EL PEÑUELO 4 ESTADOS. Photo by Enrique Vera
EL PEÑUELO 4 ESTADOS

Nonetheless, a monument exists at what many would call the northern of the two tripoints, the “Mojonera de los Cuatro Estados” (Marker of the Four States). The marker would be readily accessible albeit after enduring a jarring 8.1 km (5.0 mi) ride down a rough road. So I think the guy in the Flickr image with the mountain bike had the right idea.

Wikipedia bought into the idea of a Mexican quadripoint, for what that’s worth. It was presented as fact without citing any evidence, and was immediately flagged as such. Wikipedia attempted to weasel-word around the issue by stating that this is the place where the four states “effectively” meet. Right. I’m not sure de facto or close-enough provides a decent standard for a concept that implies precision. Even the contributors on boundarypointpoint seemed conflicted after the revelation of the Mojonera de los Cuatro Estados.

Examining the Mexican Geological Service website, Servicio Geológico Mexicano, provided nothing definitive and Internet searches using the Spanish-language term “Cuadripunto” yielded no better results either.

Was it a situation created by imprecise surveying techniques like the Delaware Wedge? Is it so rural and effects so few people that the governments involved simply don’t consider it enough of a priority to figure it out? Or has it been overtaken by events with a named boundary stone, the Mojonera de los Cuatro Estados, converting a close-enough approximation to an exact declaration?

So in my mind, the elusive Quadripoint of México remains a mystery.

Comments

2 responses to “Mystery of the Mexican Quadripoint”

  1. sgenius Avatar

    Hello!

    As a mexican and avid lover of maps and geography, I can tell you that the borders that Google Maps decided to display are coming from the most official of sources: the latest survey done by INEGI, the federal institution in charge of geography and cartography. The borders seem to have been adjusted in many places with respect to the “common” maps, in many cases corresponding to resolved claims and disputes at the municipal level. (The municipal borders in Mexico are quite tricky, too – most of them were only vaguely defined until INEGI came and put an order to it.)
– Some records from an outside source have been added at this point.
theorem witness_OverrideIsLifted_shelve :
    Taken shelved (hdr 1) ∧ 4095 ≤ 4095 ∧ shelved.tagRec? 4095 = some plainTag ∧
    shelved.logonAt (hdr 1).station = some 0 ∧
    shelved.override? .shelve 4095 = some (0, ⟨.shelve, 4095, 0, 1, 9000, ⟨5, 90⟩, 10000, 9⟩) ∧
    shelved.mayEnd ⟨.shelve, 4095, 0, 1, 9000, ⟨5, 90⟩, 10000, 9⟩ 0 (hdr 1).station plainTag.area = true :=
  by unfold Taken Accepted; decide +kernel

theorem witness_OverrideIsLifted_bypass :
    Taken bypassed (hdr 1) ∧ 4095 ≤ 4095 ∧ bypassed.tagRec? 4095 = some plainTag ∧
    bypassed.logonAt (hdr 1).station = some 0 ∧
    bypassed.override? .bypass 4095 = some (0, ⟨.bypass, 4095, 0, 1, 9000, ⟨5, 90⟩, 10000, 9⟩) ∧
    bypassed.mayEnd ⟨.bypass, 4095, 0, 1, 9000, ⟨5, 90⟩, 10000, 9⟩ 0 (hdr 1).station plainTag.area = true :=
  by unfold Taken Accepted; decide +kernel

theorem witness_OverrideExpires :
    bypassed.running = true ∧ bypassed.overrides.look 0 = some ⟨.bypass, 4095, 0, 1, 9000, ⟨5, 90⟩, 10000, 9⟩ ∧
    10000 ≤ bypassed.now :=
  by decide +kernel

theorem witness_CommandIsForwardedOrWaits_forwarded :
    Taken room (hdr 1) ∧ 4095 ≤ 4095 ∧ room.tagRec? 4095 = some plainTag ∧ Action.ofCode 8 = some .resetTrip ∧
    room.logonAt (hdr 1).station = some 0 ∧ plainTag.cls ≠ 0 ∧
    classLevel plainTag.cls ≤ room.levelOf 0 plainTag.area ∧
    (room.isOwnerStation (hdr 1).station plainTag.area = true ∨ room.keySupervisor 0 (hdr 1).station = true) ∧
    room.plant.link ≠ .lost ∧ room.plant.link ≠ .start ∧ room.isQuiescing (plainTag).area = false ∧
    (∀ p ∈ room.gate.transit, p.2.tag ≠ 4095) ∧ room.blocker? plainTag = none ∧ room.gate.transit.length < 32 ∧
    room.gate.transit.look room.gate.ticket = none ∧
    (plainTag.cls ≠ 4 ∨ room.keySupervisor 0 (hdr 1).station = true) :=
  by unfold Taken Accepted; decide +kernel

theorem witness_CommandIsForwardedOrWaits_waits :
    Taken room (hdr 1) ∧ 0 ≤ 4095 ∧ room.tagRec? 0 = some ({ plainTag with cls := 4 } : TagRec) ∧
    Action.ofCode 8 = some .resetTrip ∧ room.logonAt (hdr 1).station = some 0 ∧
    ({ plainTag with cls := 4 } : TagRec).cls = 4 ∧ 3 ≤ room.levelOf 0 ({ plainTag with cls := 4 } : TagRec).area ∧
    room.isOwnerStation (hdr 1).station ({ plainTag with cls := 4 } : TagRec).area = true ∧
    room.keySupervisor 0 (hdr 1).station = false ∧ room.plant.link ≠ .lost ∧ room.plant.link ≠ .start ∧
    room.isQuiescing (({ plainTag with cls := 4 } : TagRec)).area = false ∧ (∀ p ∈ room.gate.transit, p.2.tag ≠ 0) ∧
    room.blocker? ({ plainTag with cls := 4 } : TagRec) = none ∧ room.gate.transit.length < 32 ∧
    room.gate.transit.look room.gate.ticket = none :=
  by unfold Taken Accepted; decide +kernel

theorem witness_TicketsAreNeverShared :
    lastTicket.WithinCapacity ∧
    exec (.command (hdr 1) 2 1 7#32 0) lastTicket = .next (after (.command (hdr 1) 2 1 7#32 0) lastTicket) ∧
    Answered (after (.command (hdr 1) 2 1 7#32 0) lastTicket) (hdr 1) (ans .pending 1) ∧ Taken lastTicket (hdr 1) :=
  ⟨withinCapacity_of (by decide +kernel), rfl, by unfold Answered; decide +kernel,
    by unfold Taken Accepted; decide +kernel⟩

theorem witness_AgreementForwards :
    (∀ r, waiting1.tagRec? 0 = some r → waiting1.blocker? r = none) ∧ Taken waiting1 (hdr 2) ∧ 1 ≤ 65535 ∧
    65535 ≤ 65535 ∧ 0 ≤ 4095 ∧ waiting1.logonAt (hdr 2).station = some 1 ∧
    waiting1.gate.transit.look 65535 = some awaitingSign ∧ awaitingSign.tag = 0 ∧ awaitingSign.state = .awaiting ∧
    1 ≠ awaitingSign.origOp ∧ (hdr 2).station ≠ awaitingSign.origStation ∧ 3 ≤ waiting1.levelOf 1 awaitingSign.area ∧
    waiting1.logonAt awaitingSign.origStation = some awaitingSign.origOp ∧
    3 ≤ waiting1.levelOf awaitingSign.origOp awaitingSign.area ∧
    waiting1.ownerOf awaitingSign.area = some (awaitingSign.origOp, awaitingSign.origStation) ∧
    waiting1.plant.link ≠ .lost ∧ waiting1.plant.link ≠ .start ∧ waiting1.isQuiescing awaitingSign.area = false :=
  ⟨(by intro r h; cases h; decide +kernel), by unfold Taken Accepted; decide +kernel⟩

theorem witness_WaitingCommandEnds :
    waiting1.gate.transit.look 65535 = some awaitingSign ∧ awaitingSign.state = .awaiting ∧
    awaitingSign.signer = none ∧ waiting1.running = true ∧ awaitingSign.deadline ≤ waiting1.now :=
  by decide +kernel

theorem witness_WaitingCommandEnds_declined :
    Taken waiting1 (hdr 2) ∧ 1 ≤ 65535 ∧ 65535 ≤ 65535 ∧ awaitingSign.tag ≤ 4095 ∧
    waiting1.logonAt (hdr 2).station = some 1 ∧ 1 ≠ awaitingSign.origOp ∧ (hdr 2).station ≠ awaitingSign.origStation ∧
    3 ≤ waiting1.levelOf 1 awaitingSign.area :=
  by unfold Taken Accepted; decide +kernel

theorem witness_WaitingCommandEnds_refused :
    waitingLost.gate.transit.look 65535 = some awaitingSign ∧ Taken waitingLost (hdr 2) ∧ 1 ≤ 65535 ∧ 65535 ≤ 65535 ∧
    awaitingSign.tag ≤ 4095 ∧ waitingLost.logonAt (hdr 2).station = some 1 ∧ 1 ≠ awaitingSign.origOp ∧
    (hdr 2).station ≠ awaitingSign.origStation ∧ 3 ≤ waitingLost.levelOf 1 awaitingSign.area ∧
    waitingLost.recheck awaitingSign = some .plantLost :=
  by unfold Taken Accepted; decide +kernel

theorem witness_WaitingCommandEnds_withdrawn :
    Taken waiting1 (hdr 1) ∧ 1 ≤ 65535 ∧ 65535 ≤ 65535 ∧ (hdr 1).station = awaitingSign.origStation ∧
    waiting1.logonAt (hdr 1).station = some awaitingSign.origOp :=
  by unfold Taken Accepted; decide +kernel

theorem witness_BusyCommandIsRepeated_forwarded :
    (∀ w, flight.windowEnd = some w → flying.now ≤ w) ∧ flying.running = true ∧
    flying.gate.transit.look 65535 = some flight ∧ flight.state = .forwarded :=
  ⟨(by intro _ h; cases h), by decide +kernel⟩

theorem witness_BusyCommandIsRepeated_waiting :
    (∀ w, ({ flight with state := .repeatWait, windowEnd := some 10000, resend := some 10000 } : Transit).windowEnd = some w → repeating.now ≤ w) ∧
    repeating.running = true ∧
    repeating.gate.transit.look 65535 = some { flight with state := .repeatWait, windowEnd := some 10000, resend := some 10000 } ∧
    ({ flight with state := .repeatWait, windowEnd := some 10000, resend := some 10000 } : Transit).state = .repeatWait ∧
    ({ flight with state := .repeatWait, windowEnd := some 10000, resend := some 10000 } : Transit).resend = some 10000 ∧
    10000 ≤ repeating.now :=
  ⟨(by intro w h; cases h; decide +kernel), by decide +kernel⟩

theorem witness_ExtensionMovesDeadline :
    flying.running = true ∧ flying.gate.transit.look 65535 = some flight ∧ flight.state ≠ .awaiting ∧ 1 ≤ 3 ∧ 3 ≤ 3 :=
  by decide +kernel

theorem witness_UnmatchedPlantFramesAreCounted_late :
    (∀ x, waiting1.gate.transit.look 65535 = some x → x.tag ≠ 0 ∨ x.state = .awaiting) ∧ waiting1.running = true :=
  ⟨(by intro x h; cases h; decide), by decide +kernel⟩

theorem witness_UnmatchedPlantFramesAreCounted_duplicate :
    room.running = true ∧ (room.plant.link = .up ∨ room.plant.link = .resync) ∧ room.plant.expected = some 65535 ∧
    ({ alarm0 with seq := 65535 } : NoticeFields).seq = 65535 ∧
    ({ alarm0 with seq := 65535 } : NoticeFields).seq ≠ (65535 + 1) % 65536 :=
  by decide +kernel

theorem witness_UnmatchedPlantFramesAreCounted_gap :
    room.running = true ∧ (room.plant.link = .up ∨ room.plant.link = .resync) ∧ room.plant.expected = some 65535 ∧
    ({ alarm0 with seq := 1 } : NoticeFields).seq ≠ 65535 ∧
    ({ alarm0 with seq := 1 } : NoticeFields).seq ≠ (65535 + 1) % 65536 :=
  by decide +kernel

theorem witness_OfferOpensSession :
    Taken room (hdr 1) ∧ 1 ≤ 1 ∧ 1 ≤ 12 ∧ 1 ≤ 101 ∧ 101 ≤ 65535 ∧ room.logonAt (hdr 1).station = some 0 ∧
    room.ownerOf 1 = some (0, (hdr 1).station) ∧ room.hand.look 1 = none ∧
    room.incoming? (hdr 1).station 1 101 = some (1, 2) :=
  by unfold Taken Accepted; decide +kernel

theorem witness_ReviewMarksItems :
    Taken offered1 (hdr 2) ∧ offered1.logonAt (hdr 2).station = some 1 ∧ offered1.session? 1 = some offer ∧
    offer.inOp = 1 ∧ offer.inStation = (hdr 2).station ∧ 1 ≤ offer.items.length :=
  by unfold Taken Accepted; decide +kernel

theorem witness_ReviewMarksItems_refused :
    Taken room (hdr 2) ∧ room.logonAt (hdr 2).station = some 1 ∧ room.session? 1 = none ∧
    offered1.session? 1 = some offer ∧ (offer.inOp ≠ 0 ∨ offer.inStation ≠ (hdr 1).station) ∧
    offer.items.length < 64 :=
  by unfold Taken Accepted; decide +kernel

theorem witness_AcceptTransfersOrWaits_transfer :
    offered1.WithinCapacity ∧ Taken offered1 (hdr 2) ∧ 1 ≤ 1 ∧ 1 ≤ 12 ∧
    offered1.logonAt (hdr 2).station = some offer.inOp ∧ offer.inStation = (hdr 2).station ∧
    offered1.hand.look 1 = some (.offered offer) ∧ (∀ i ∈ offer.items, i.resolved = true ∨ i.reviewed = true) ∧
    offered1.inFlight 1 = [] ∧ offered1.ownerConditions offer.inOp 1 = some (hdr 2).station :=
  ⟨withinCapacity_of (by decide +kernel), by unfold Taken Accepted; decide +kernel⟩

theorem witness_AcceptTransfersOrWaits_quiescing :
    offeredFlying.WithinCapacity ∧ Taken offeredFlying (hdr 2) ∧ 1 ≤ 1 ∧ 1 ≤ 12 ∧
    offeredFlying.logonAt (hdr 2).station = some offer.inOp ∧ offer.inStation = (hdr 2).station ∧
    offeredFlying.hand.look 1 = some (.offered offer) ∧ (∀ i ∈ offer.items, i.resolved = true ∨ i.reviewed = true) ∧
    offeredFlying.inFlight 1 ≠ [] :=
  ⟨withinCapacity_of (by decide +kernel), by unfold Taken Accepted; decide +kernel⟩

theorem witness_OfferIsRecalledOrLapses :
    offered1.hand.look 1 = some (.offered offer) ∧ Taken offered1 (hdr 1) ∧ 1 ≤ 1 ∧ 1 ≤ 12 ∧
    offered1.logonAt (hdr 1).station = some offer.outOp ∧ offer.outStation = (hdr 1).station :=
  by unfold Taken Accepted; decide +kernel

theorem witness_OfferIsRecalledOrLapses_lapse :
    offered1.running = true ∧ offer.lapse = some 10000 ∧ 10000 ≤ offered1.now :=
  by decide +kernel

theorem witness_StoreWritesImage :
    Taken room (hdr 16) ∧ room.entitled (hdr 16).station = true ∧ room.store.job = none :=
  by unfold Taken Accepted; decide +kernel

theorem witness_StoreWritesImage_ends :
    storing.running = true ∧ storing.store.job = some ⟨16, address 16, 7⟩ :=
  by decide +kernel

theorem witness_RestartClearsLiveState :
    Taken room (hdr 16) ∧ room.entitled (hdr 16).station = true ∧ room.store.job = none :=
  by unfold Taken Accepted; decide +kernel

theorem witness_StartUpLoadsImage :
    Instr.powerUp ⟨true, false, false, true⟩ = .powerUp ⟨true, false, false, true⟩ ∧ ({ room with pins := ⟨false, false, 0⟩ } : State).pins.reset = false :=
  by decide

theorem witness_StartUpLoadsImage_reset :
    ({ room with pins := ⟨false, true, 0⟩ } : State).pins.reset = true ∧
    ({ room with pins := ⟨false, true, 0⟩ } : State).pins.power = false :=
  by decide

theorem witness_LossStopsUnit :
    storing.store.job.isSome = true ∧ room.store.job = none :=
  by decide

theorem witness_PlantWatchMovesLink_up :
    room.running = true ∧ (room.plant.link = .up ∨ room.plant.link = .resync) :=
  by decide

theorem witness_PlantWatchMovesLink_degraded :
    (withLink .degraded room).running = true ∧ (withLink .degraded room).plant.link = .degraded :=
  by decide

theorem witness_PlantWatchMovesLink_lost :
    (withLink .lost room).running = true ∧
    ((withLink .lost room).plant.link = .start ∨ (withLink .lost room).plant.link = .lost) :=
  by decide

theorem witness_PlantWatchMovesLink_silence :
    room.running = true ∧ room.plantSilenceDue = true :=
  by decide +kernel

theorem witness_PlantLossFailsCommands :
    degradedFlying.WithinCapacity ∧ degradedFlying.running = true ∧
    (Instr.plantDegradedTimeout = .plantDegradedTimeout ∧ degradedFlying.plantDegradedDue = true) :=
  ⟨withinCapacity_of (by decide +kernel), by decide +kernel⟩

theorem witness_PlantLossFailsCommands_start :
    starting.WithinCapacity ∧ starting.running = true ∧
    (Instr.plantStartTimeout = .plantStartTimeout ∧ starting.plantStartDue = true) :=
  ⟨withinCapacity_of (by decide +kernel), by decide +kernel⟩

theorem witness_ResyncEnds :
    resyncing.running = true ∧ resyncing.plant.link = .resync ∧ resyncing.resyncTimerDue = true :=
  by decide +kernel

theorem witness_ResyncEnds_stray :
    room.running = true ∧ (room.plant.link = .up ∨ (room.plant.link = .resync ∧ 1 ≠ room.plant.resync)) :=
  by decide +kernel

theorem witness_WholeSecondsBeatAndAdvance :
    Taken room (hdr 16) ∧ room.entitled (hdr 16).station = true ∧ (⟨65535, 86399⟩ : MillTime).sec ≤ 86399 ∧
    room.running = true :=
  by unfold Taken Accepted; decide +kernel
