theorem takeCommand_of_fits {s : State} {st tag code op : Nat} {act : Action} {r : TagRec}
    (fits : s.CommandFits st tag code op act r) (v : BitVec 32) :
    s.takeCommand st tag code v 0 = (s.createTransit op st tag r act v, ans .pending s.ticketNow) := by
  obtain ⟨known, record, action, logged, writable, level, owner, ⟨notLost, notStart⟩, still, single, blocker, room⟩ := fits
  have owner' : (s.isOwnerStation st r.area || s.keySupervisor op st) = true := by simpa using owner
  simp only [takeCommand, record, action, logged, single, blocker]
  rw [if_neg (by simp), if_neg (by omega), if_neg writable, if_neg (by omega), if_neg (by simp [owner']),
    if_neg (by simp [notLost, notStart]), if_neg (by simp [still])]
  exact if_neg (by omega)

theorem takeCommand_cases (st tag code : Nat) (v : BitVec 32) (rsv : Nat) :
    ((s.takeCommand st tag code v rsv).1 = s ∧ (s.takeCommand st tag code v rsv).2.code.changes = false) ∨
      ∃ op act r, rsv = 0 ∧ s.CommandFits st tag code op act r ∧
        s.takeCommand st tag code v rsv = (s.createTransit op st tag r act v, ans .pending s.ticketNow) := by
  unfold takeCommand
  repeat' split
  case h_3.isFalse =>
    rename_i unreserved known _ _ _ r act op record action logged writable level owner linked still _ _ single blocker room
    refine .inr ⟨op, act, r, by simpa using unreserved, ?_, rfl⟩
    exact ⟨by omega, record, action, logged, writable, by omega, by
        by_cases own : s.isOwnerStation st r.area = true
        · exact .inl own
        · exact .inr (by simpa [own] using owner),
      not_or.mp linked, by simpa using still, single, blocker, by omega⟩
  all_goals exact .inl ⟨rfl, rfl⟩

end State

theorem ans_changes (c : Code) (d : Nat) : (ans c d).code.changes = c.changes := rfl

/-- A COMMAND that is answered PENDING has created its entry. -/
theorem created_of_pending {s t : State} {h : Hdr} {tag code rsv k : Nat} {v : BitVec 32} (taken : Taken s h)
    (next : exec (.command h tag code v rsv) s = .next t) (pending : Answered t h (ans .pending k)) :
    ∃ op act r, (arrived s h).CommandFits h.station tag code op act r ∧ k = (arrived s h).ticketNow ∧
      t = ((arrived s h).createTransit op h.station tag r act v).finish.answer h (ans .pending k) := by
  have shape : exec (.command h tag code v rsv) s = .next ((arrived s h).handle h (fun s => s.takeCommand h.station tag code v rsv)) :=
    requestEvent_of_taken taken _
  rw [shape] at next
  injection next with next
  rcases (arrived s h).takeCommand_cases h.station tag code v rsv with ⟨-, unchanged⟩ | ⟨op, act, r, -, fits, created⟩
  · rw [State.handle_of_unchanged rfl unchanged] at next
    have same : ((arrived s h).takeCommand h.station tag code v rsv).2 = ans .pending k := by
      simpa [Answered, ← next] using pending
    rw [same] at unchanged
    exact absurd ((ans_changes _ _).symm.trans unchanged) (by decide)
  · rw [State.handle_of_changes created (by decide : (Code.changes .pending) = true)] at next
    obtain rfl : (arrived s h).ticketNow = k := by simpa [Answered, ← next, ans] using pending
    exact ⟨op, act, r, fits, rfl, next.symm⟩

end Sys2Proof.Machine

open Sys2Proof Sys2Proof.Machine Sys2Proof.Machine.State in
/-- Settles O38: the search for a ticket has fuel for as many entries as the table can hold, and one more for the counter. -/
theorem ticketsAreNeverShared : Obligations.TicketsAreNeverShared := by
  unfold Obligations.TicketsAreNeverShared
  intro s t h tag code rsv k v taken within next pending
  obtain ⟨op, act, r, -, rfl, rfl⟩ := created_of_pending taken next pending
  have arrival := arrived_touches s h
  have transit : (arrived s h).gate.transit = s.gate.transit := arrival .transit (by decide)
  have ticket : (arrived s h).gate.ticket = s.gate.ticket := arrival .ticket (by decide)
  have room : (arrived s h).gate.transit.length ≤ Config.transitEntries := by
    rw [transit]; exact within.transitRoom.2
  have ended := State.finish_answer_touches ((arrived s h).createTransit op h.station tag r act v) h
    (ans .pending (arrived s h).ticketNow)
  obtain ⟨rests, look⟩ := (arrived s h).createTransit_gate op h.station tag r act v
  obtain ⟨j, chosen, free, passed⟩ := ticketNow_free room
  rw [transit] at free passed
  rw [ticket] at chosen passed
  have look (j : Nat) := (ended.lookTransit_eq (by decide) j).trans (look j)
  refine ⟨free, ?_, fun unused => ?_, ⟨j, chosen, passed⟩, ?_⟩
  · rw [look, if_pos rfl]; rfl
  · rw [← ticket] at unused ⊢
    exact ticketNow_of_free (transit ▸ unused)
  · generalize (arrived s h).newTransit op h.station tag r act v = x at rests
    have more : ((arrived s h).gate.transit.put (arrived s h).ticketNow x).length ≤ Config.transitEntries + 1 :=
      (Tbl.length_put_le _ _ _).trans (Nat.succ_le_succ room)
    obtain ⟨i, next', free', passed'⟩ := unusedTicket_free more (by decide) (nextTicket (arrived s h).ticketNow)
    have rest := (ended .ticket (by decide)).trans rests
    have used (n : Nat) : ((arrived s h).gate.transit.put (arrived s h).ticketNow x).look n = none ↔
        ((((arrived s h).createTransit op h.station tag r act v).finish.answer h
          (ans .pending (arrived s h).ticketNow)).gate.transit.look n) = none := by
      rw [look, Tbl.look_put]
      split <;> simp
    refine ⟨i, ?_, ?_, fun m hm => ?_⟩
    · rw [rest, next', Function.iterate_succ_apply]
    · rw [rest]
      exact (used _).mp free'
    · rw [Function.iterate_succ_apply]
      have := passed' m hm
      rw [Option.isSome_iff_ne_none] at this ⊢
      exact fun none => this ((used _).mpr none)
end

section
/-! PROOFS. Owners and what their areas wait for (R27, R32, R161, R166, R167): what the transfers and the endings of the
Authority Unit leave under each area, and the relation that every operation but a few requests meets. -/

namespace Sys2Proof.Machine

namespace State

variable (s : State)

/-! ### Owners and handovers read back -/

theorem ownerOf_giveOwner (a op st b : Nat) :
    (s.giveOwner a op st).ownerOf b = if b = a then some (op, st) else s.ownerOf b := Tbl.look_put _ _ _ _

theorem ownerOf_disown (a b : Nat) : (s.disown a).ownerOf b = if b = a then none else s.ownerOf b := Tbl.look_del _ _ _

theorem lookHand_idleHandover (a b : Nat) :
    (s.idleHandover a).hand.look b = if b = a then none else s.hand.look b := Tbl.look_del _ _ _

theorem session?_of_lookHand {s t : State} {a : Nat} (h : t.hand.look a = s.hand.look a) : t.session? a = s.session? a := by
  rw [session?, session?, h]

theorem lookHand_closeSession (a : Nat) (r : CloseReason) (b : Nat) :
    (s.closeSession a r).hand.look b = if b = a ∧ (s.session? a).isSome = true then none else s.hand.look b := by
  unfold closeSession
  split
  case h_1 none_ => simp [none_]
  case h_2 x some_ =>
    rw [(sayClosed_touches _ r _ kind_toBoth).lookHand_eq (by decide), (leaveClosed_touches _ a _ r).lookHand_eq (by decide),
      lookHand_idleHandover]
    simp [some_]

/-- R166: the pending takeover of an area, if any. -/
def takingOver? (a : Nat) : Option Takeover :=
  match s.hand.look a with
  | some (.takingOver x) => some x
  | _ => none

theorem takingOver?_eq_some {s : State} {a : Nat} {x : Takeover} :
    s.takingOver? a = some x ↔ s.hand.look a = some (.takingOver x) := by
  unfold takingOver?
  split
  · simp [*]
  case h_2 other => simpa using fun h => other _ h

theorem lookHand_cancelTakeover (a : Nat) (r : CloseReason) (b : Nat) :
    (s.cancelTakeover a r).hand.look b = if b = a ∧ (s.takingOver? a).isSome = true then none else s.hand.look b := by
  unfold cancelTakeover
  split
  case h_1 x found =>
    dsimp only
    rw [(sayClosed_touches _ r _ ?_).lookHand_eq (by decide), lookHand_idleHandover]
    · simp [takingOver?_eq_some.mpr found]
    · split
      · exact kind_heardBy_notice
      · exact kind_toBoth
  case h_2 other =>
    have idle : s.takingOver? a = none := Option.eq_none_iff_forall_ne_some.mpr fun x h => other x (takingOver?_eq_some.mp h)
    simp [idle]

theorem lookHand_concludeTransfer (a op : Nat) (k : TransferKind) (old : Option (Nat × Nat)) (b : Nat) :
    (s.concludeTransfer a op k old).hand.look b = if b = a then none else s.hand.look b := by
  have idle : ((s.changeHolders a op).idleHandover a).hand.look b = if b = a then none else s.hand.look b := by
    rw [lookHand_idleHandover, (s.changeHolders_touches a op).lookHand_eq (by decide)]
  unfold concludeTransfer
  dsimp only
  split <;> exact idle

theorem transferOwner_eq_some {s t : State} {a op : Nat} :
    s.transferOwner a op = some t ↔ ∃ st, s.ownerConditions op a = some st ∧ s.giveOwner a op st = t := by
  simp [transferOwner]

theorem ownerConditions_eq_some {s : State} {op a st : Nat} :
    s.ownerConditions op a = some st ↔ s.stationOf op = some st ∧ s.permits st a = true ∧ 1 ≤ s.levelOf op a := by
  unfold ownerConditions
  split
  · simp [*]
  case h_2 st' found =>
    simp only [found, Option.ite_none_right_eq_some, Bool.and_eq_true, decide_eq_true_eq, Option.some.injEq]
    constructor
    · rintro ⟨⟨permits, level⟩, rfl⟩; exact ⟨rfl, permits, level⟩
    · rintro ⟨rfl, permits, level⟩; exact ⟨⟨permits, level⟩, rfl⟩

theorem logonAt_of_stationOf {s : State} (wf : Tbl.wf s.auth.logon) {op st : Nat} (h : s.stationOf op = some st) :
    s.logonAt st = some op := by
  obtain ⟨p, found, rfl⟩ := Option.map_eq_some_iff.mp h
  have := List.find?_some found
  exact Tbl.look_of_mem wf ((decide_eq_true_eq.mp this) ▸ List.mem_of_find?_eq_some found)

theorem stationOf_of_logonAt {s : State} (wf : Tbl.wf s.auth.logon)
    (onePlace : ∀ st st' op, s.logonAt st = some op → s.logonAt st' = some op → st = st') {op st : Nat}
    (h : s.logonAt st = some op) : s.stationOf op = some st := by
  cases found : s.stationOf op with
  | none =>
    have := List.find?_eq_none.mp (Option.map_eq_none_iff.mp found) _ (Tbl.mem_of_look h)
    simp at this
  | some st' => rw [onePlace _ _ _ (logonAt_of_stationOf wf found) h]

theorem stationOf_eq_none {s : State} {op : Nat} (h : s.stationOf op = none) (st : Nat) : s.logonAt st ≠ some op := by
  intro logged
  have := List.find?_eq_none.mp (Option.map_eq_none_iff.mp h) _ (Tbl.mem_of_look logged)
  simp at this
    So you can trust that, officially speaking, there is no longer a quadripoint, if there was one before. Unfortunately!

    Great blog, by the way! 😀

  2. Mark Powell Avatar
    Mark Powell

    C’mon, folks. These are not grave, humiliating correction/adjustments I cite. I have no idea how long so-called “moderation” takes, or it takes you to even see anything new here — the piece and its 1 posted comment both date from 2013 — but if you don’t publish my first note or at very least act on it to expand and correct your narrative (that’s what I want here, for facts and education to rule, as they so often don’t in supposed “top” media and “even” so-called “academe); if you try to argue (there’s no argument to make) or somehow gropingly-pathetically “push back” because you’re embarrassed and miffed (at the one you should be thanking) that your piece is incomplete and has a basic English error — you’re no better than those so-called “top” media, where ego always trumps fact. And any non-developmentally disabled 8-year-old should *top* them.